┏━━

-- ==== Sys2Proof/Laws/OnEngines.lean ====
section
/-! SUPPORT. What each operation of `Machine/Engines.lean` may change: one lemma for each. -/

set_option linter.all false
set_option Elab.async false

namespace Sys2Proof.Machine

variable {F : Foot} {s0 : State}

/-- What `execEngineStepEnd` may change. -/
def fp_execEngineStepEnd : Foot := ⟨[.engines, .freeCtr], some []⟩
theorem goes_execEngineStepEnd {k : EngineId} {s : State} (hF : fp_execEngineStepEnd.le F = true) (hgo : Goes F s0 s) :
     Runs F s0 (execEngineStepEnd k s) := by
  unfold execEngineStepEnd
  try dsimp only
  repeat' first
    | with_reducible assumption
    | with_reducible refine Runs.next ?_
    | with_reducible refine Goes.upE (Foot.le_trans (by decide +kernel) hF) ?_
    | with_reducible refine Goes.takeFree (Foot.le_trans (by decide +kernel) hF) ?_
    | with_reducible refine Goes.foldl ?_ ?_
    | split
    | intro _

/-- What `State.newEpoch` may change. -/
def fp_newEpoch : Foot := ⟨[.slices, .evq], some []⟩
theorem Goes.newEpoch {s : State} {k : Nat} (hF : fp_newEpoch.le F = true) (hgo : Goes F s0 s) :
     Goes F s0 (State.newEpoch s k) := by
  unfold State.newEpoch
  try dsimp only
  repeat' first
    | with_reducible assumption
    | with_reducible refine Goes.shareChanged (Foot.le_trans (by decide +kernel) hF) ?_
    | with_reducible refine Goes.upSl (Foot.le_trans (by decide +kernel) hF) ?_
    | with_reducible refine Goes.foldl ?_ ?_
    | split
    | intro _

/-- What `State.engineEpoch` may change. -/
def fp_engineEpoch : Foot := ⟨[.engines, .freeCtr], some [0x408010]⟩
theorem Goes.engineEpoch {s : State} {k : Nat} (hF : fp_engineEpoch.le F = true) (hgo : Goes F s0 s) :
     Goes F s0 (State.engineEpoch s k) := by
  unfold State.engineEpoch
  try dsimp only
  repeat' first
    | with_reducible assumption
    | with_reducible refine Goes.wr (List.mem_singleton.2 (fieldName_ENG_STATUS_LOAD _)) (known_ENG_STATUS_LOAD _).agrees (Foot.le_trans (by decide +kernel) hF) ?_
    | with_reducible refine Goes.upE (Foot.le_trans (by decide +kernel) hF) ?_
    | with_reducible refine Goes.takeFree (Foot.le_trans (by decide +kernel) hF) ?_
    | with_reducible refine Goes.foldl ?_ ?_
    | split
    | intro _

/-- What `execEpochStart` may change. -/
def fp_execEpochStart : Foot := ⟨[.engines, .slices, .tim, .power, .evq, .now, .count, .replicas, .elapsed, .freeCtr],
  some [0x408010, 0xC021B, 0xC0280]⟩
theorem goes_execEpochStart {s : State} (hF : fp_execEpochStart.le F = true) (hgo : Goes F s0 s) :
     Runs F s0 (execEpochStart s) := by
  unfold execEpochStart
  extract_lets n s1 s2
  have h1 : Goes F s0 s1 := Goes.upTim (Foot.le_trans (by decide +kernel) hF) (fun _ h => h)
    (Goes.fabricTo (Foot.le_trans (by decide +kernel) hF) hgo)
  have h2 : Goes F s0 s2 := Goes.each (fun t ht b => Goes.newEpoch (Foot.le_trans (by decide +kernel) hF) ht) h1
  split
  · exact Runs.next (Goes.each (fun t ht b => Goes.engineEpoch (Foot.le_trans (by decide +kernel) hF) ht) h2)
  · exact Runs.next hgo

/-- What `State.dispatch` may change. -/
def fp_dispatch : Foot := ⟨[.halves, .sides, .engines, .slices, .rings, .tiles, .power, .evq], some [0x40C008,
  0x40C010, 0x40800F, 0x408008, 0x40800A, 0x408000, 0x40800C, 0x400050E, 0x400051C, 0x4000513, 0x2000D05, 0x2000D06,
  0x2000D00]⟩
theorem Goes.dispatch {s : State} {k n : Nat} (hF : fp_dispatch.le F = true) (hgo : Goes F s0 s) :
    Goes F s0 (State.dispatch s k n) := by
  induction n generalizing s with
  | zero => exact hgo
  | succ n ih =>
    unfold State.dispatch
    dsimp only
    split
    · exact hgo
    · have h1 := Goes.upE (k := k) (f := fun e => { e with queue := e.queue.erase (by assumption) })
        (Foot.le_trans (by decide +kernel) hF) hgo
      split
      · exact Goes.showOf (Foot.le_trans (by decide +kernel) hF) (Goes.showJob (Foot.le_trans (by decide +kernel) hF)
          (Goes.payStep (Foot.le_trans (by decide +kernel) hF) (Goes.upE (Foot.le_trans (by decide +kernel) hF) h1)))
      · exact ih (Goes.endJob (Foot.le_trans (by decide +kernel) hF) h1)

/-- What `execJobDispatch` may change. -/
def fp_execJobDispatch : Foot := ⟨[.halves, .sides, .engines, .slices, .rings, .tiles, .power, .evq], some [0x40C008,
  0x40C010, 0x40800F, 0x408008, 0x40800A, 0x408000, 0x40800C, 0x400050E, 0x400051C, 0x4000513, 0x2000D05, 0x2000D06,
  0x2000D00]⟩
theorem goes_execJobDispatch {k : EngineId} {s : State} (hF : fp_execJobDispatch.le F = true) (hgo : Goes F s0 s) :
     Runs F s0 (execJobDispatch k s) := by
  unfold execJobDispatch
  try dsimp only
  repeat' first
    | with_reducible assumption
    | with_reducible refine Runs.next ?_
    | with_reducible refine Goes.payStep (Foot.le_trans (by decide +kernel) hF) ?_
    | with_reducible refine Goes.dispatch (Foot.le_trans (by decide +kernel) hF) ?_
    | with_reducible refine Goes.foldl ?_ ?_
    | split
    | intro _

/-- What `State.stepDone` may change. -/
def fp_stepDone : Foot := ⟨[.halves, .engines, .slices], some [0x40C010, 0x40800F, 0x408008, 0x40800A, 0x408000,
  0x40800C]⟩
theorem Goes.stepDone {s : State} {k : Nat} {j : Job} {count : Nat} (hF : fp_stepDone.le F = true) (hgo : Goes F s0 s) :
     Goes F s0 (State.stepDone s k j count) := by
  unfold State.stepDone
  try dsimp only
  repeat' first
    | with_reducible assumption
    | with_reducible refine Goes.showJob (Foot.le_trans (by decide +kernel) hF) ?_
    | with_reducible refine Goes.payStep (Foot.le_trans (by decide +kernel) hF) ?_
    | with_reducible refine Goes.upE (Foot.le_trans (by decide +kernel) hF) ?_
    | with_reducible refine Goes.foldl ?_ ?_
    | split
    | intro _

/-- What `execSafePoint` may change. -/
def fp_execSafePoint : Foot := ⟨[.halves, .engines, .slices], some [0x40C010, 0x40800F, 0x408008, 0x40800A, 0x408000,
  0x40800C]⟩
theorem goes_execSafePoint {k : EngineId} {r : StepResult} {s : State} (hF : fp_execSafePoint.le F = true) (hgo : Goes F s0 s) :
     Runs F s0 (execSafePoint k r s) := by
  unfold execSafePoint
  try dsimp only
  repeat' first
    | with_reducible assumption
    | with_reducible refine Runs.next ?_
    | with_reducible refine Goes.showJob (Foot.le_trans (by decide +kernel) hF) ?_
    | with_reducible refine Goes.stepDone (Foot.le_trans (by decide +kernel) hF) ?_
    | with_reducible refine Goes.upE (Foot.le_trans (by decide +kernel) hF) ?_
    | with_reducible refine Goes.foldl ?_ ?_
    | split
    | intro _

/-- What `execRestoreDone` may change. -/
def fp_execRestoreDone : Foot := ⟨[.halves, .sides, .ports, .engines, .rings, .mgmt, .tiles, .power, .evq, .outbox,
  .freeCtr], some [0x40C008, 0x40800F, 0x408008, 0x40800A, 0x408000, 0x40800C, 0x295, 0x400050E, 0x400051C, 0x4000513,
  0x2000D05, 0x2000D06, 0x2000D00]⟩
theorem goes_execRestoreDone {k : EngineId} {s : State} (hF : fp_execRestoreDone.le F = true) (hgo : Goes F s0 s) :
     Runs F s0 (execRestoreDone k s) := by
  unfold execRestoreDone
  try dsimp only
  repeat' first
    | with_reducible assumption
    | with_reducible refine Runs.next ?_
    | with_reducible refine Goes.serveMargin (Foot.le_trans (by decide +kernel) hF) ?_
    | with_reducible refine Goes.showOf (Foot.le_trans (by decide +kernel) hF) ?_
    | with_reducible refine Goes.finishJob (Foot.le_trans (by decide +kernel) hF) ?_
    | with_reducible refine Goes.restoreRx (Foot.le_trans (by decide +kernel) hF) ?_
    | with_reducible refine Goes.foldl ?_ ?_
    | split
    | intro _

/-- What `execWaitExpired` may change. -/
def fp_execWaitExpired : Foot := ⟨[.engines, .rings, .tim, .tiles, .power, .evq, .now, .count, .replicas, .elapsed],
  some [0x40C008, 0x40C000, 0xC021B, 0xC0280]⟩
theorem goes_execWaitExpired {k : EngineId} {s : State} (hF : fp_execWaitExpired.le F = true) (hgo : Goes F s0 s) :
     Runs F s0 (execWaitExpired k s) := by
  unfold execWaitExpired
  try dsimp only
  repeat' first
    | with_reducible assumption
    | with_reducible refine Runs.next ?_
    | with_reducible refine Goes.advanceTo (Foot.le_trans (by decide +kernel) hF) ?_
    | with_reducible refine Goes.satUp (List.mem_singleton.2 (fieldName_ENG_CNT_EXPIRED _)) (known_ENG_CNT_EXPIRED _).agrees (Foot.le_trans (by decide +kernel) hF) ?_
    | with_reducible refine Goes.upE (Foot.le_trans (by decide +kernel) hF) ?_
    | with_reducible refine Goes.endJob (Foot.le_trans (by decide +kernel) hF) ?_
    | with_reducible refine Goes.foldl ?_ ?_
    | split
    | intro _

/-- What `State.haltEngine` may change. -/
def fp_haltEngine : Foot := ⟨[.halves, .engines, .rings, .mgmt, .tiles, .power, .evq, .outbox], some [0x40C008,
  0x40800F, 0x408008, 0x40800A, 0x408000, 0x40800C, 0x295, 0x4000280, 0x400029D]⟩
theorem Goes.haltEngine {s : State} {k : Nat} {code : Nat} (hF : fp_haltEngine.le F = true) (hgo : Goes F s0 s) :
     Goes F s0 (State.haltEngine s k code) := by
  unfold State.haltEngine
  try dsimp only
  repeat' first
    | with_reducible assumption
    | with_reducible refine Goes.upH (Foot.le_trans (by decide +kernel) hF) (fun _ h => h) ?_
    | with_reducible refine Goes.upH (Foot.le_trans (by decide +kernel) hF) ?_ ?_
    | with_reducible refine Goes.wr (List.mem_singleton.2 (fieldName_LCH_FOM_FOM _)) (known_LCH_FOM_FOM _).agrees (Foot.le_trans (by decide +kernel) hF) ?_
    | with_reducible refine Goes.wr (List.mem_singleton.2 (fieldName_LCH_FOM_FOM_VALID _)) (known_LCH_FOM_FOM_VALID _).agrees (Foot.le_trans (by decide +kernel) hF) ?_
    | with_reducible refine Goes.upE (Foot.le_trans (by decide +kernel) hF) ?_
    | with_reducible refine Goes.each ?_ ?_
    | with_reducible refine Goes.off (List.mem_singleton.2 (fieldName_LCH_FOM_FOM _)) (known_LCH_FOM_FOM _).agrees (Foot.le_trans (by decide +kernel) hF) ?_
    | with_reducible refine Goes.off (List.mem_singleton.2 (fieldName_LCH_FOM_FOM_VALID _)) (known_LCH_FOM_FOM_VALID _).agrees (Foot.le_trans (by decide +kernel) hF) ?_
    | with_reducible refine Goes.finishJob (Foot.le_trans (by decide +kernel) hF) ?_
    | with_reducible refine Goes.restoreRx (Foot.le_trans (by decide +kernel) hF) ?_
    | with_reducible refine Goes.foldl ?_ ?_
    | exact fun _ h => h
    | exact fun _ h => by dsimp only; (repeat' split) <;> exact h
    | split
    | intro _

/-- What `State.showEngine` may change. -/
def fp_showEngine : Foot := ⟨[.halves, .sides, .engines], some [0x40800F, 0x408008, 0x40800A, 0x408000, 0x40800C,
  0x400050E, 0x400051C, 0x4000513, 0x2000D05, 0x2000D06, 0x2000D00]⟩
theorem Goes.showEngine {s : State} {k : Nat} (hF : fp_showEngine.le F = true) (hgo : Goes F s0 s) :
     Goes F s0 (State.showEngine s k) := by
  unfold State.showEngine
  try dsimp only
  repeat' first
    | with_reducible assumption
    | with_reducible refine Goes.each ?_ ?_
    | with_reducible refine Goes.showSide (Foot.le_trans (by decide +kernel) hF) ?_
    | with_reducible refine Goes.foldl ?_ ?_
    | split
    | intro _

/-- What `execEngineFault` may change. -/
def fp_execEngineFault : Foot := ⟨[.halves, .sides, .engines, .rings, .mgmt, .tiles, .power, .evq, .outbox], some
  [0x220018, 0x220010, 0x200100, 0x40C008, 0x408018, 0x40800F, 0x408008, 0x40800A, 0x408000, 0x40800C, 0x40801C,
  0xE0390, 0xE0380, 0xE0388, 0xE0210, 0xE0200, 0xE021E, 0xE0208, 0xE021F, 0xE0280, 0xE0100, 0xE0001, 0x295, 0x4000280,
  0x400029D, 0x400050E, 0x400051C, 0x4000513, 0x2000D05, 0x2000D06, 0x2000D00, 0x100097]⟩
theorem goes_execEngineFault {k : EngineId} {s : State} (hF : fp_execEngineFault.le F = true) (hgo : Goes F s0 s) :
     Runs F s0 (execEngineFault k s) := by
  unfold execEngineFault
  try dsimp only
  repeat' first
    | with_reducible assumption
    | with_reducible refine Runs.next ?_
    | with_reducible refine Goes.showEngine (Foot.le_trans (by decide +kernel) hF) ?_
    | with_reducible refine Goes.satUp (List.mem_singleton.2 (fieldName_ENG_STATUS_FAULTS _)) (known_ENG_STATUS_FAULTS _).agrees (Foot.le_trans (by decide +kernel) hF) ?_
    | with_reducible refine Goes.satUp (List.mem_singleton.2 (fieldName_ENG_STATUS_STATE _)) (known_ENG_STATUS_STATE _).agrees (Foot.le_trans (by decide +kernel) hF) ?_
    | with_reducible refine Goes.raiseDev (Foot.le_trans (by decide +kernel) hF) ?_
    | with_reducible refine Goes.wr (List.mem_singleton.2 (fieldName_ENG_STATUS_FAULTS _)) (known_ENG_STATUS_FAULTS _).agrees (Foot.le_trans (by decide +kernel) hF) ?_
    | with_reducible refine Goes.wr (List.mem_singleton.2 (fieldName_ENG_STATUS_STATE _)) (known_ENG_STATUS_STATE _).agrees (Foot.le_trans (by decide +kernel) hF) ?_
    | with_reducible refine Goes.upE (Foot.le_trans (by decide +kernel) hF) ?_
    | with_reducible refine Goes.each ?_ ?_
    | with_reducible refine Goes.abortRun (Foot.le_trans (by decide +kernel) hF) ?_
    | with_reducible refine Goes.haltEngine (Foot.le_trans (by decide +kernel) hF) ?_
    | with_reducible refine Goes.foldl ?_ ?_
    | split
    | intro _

┗━━
┏━━

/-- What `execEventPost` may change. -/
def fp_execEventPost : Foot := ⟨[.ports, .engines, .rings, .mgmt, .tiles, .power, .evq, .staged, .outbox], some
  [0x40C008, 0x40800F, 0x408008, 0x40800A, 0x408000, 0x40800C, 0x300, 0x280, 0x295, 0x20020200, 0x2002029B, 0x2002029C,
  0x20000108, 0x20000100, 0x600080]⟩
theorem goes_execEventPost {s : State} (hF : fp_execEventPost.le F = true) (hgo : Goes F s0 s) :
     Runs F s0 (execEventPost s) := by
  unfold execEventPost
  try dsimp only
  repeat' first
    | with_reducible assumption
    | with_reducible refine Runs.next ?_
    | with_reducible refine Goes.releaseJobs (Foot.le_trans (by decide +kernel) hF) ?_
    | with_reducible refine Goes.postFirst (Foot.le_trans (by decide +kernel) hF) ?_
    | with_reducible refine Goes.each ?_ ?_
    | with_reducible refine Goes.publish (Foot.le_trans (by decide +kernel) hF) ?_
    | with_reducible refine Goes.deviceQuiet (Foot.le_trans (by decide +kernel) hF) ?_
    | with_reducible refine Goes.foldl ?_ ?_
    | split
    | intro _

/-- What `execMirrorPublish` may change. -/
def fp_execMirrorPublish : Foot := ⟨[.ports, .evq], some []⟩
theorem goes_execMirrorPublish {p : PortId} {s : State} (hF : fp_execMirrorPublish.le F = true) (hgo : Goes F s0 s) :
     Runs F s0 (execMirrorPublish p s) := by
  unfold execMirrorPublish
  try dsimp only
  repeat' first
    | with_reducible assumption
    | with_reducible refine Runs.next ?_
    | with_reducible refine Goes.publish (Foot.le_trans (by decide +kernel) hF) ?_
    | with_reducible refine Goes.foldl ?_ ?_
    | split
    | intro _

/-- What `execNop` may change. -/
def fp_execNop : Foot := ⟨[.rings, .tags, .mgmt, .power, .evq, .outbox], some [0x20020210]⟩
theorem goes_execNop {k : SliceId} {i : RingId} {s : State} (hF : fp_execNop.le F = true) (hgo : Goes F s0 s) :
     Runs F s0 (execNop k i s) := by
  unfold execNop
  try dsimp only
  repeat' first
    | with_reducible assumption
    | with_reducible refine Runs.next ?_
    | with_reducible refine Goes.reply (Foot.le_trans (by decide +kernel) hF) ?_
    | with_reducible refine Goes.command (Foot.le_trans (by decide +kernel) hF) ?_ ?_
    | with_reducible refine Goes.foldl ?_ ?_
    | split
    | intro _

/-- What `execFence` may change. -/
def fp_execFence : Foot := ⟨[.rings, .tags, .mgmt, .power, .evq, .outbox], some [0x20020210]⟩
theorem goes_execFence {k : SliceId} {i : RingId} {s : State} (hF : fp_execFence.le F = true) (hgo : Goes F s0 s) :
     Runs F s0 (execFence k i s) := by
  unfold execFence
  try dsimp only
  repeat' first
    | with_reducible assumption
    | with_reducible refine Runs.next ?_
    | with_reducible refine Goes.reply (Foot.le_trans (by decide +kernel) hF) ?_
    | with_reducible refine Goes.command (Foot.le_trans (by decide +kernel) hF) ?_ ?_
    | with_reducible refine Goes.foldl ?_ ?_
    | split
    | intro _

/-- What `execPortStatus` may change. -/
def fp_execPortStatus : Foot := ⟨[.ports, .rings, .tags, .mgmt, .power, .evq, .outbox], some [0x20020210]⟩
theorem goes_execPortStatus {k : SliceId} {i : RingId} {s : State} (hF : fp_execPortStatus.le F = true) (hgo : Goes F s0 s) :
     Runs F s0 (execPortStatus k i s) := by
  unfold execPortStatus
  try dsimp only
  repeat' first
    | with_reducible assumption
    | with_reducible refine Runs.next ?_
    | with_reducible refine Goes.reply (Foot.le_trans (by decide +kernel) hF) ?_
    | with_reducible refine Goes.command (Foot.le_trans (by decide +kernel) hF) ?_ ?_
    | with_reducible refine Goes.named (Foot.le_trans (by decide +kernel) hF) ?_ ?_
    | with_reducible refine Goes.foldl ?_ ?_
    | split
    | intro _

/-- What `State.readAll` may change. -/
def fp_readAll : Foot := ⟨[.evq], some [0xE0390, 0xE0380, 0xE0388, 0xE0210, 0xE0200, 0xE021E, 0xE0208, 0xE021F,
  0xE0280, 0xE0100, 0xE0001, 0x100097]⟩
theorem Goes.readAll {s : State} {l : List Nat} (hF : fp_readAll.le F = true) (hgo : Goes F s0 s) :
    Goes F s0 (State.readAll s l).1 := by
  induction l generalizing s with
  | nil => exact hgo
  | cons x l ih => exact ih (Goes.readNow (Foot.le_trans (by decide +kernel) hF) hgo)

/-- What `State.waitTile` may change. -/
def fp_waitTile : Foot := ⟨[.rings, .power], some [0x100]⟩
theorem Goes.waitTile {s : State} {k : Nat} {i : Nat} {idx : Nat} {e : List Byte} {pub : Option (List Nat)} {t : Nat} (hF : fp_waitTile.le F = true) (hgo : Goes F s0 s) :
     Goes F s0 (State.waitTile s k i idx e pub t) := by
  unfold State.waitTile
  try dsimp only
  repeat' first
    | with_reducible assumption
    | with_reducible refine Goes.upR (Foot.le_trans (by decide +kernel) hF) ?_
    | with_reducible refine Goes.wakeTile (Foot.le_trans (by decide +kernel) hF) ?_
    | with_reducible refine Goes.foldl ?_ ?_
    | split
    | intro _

┗━━

PROBLEM DETAILS »
Return only those lines of the records that contain the string "freeCtr".

YOUR SOLUTION »
def fp_execEngineStepEnd : Foot := ⟨[.engines, .freeCtr], some []⟩
def fp_engineEpoch : Foot := ⟨[.engines, .freeCtr], some [0x408010]⟩
def fp_execEpochStart : Foot := ⟨[.engines, .slices, .tim, .power, .evq, .now, .count, .replicas, .elapsed, .freeCtr],
  .freeCtr], some [0x40C008, 0x40800F, 0x408008, 0x40800A, 0x408000, 0x40800C, 0x295, 0x400050E, 0x400051C, 0x4000513,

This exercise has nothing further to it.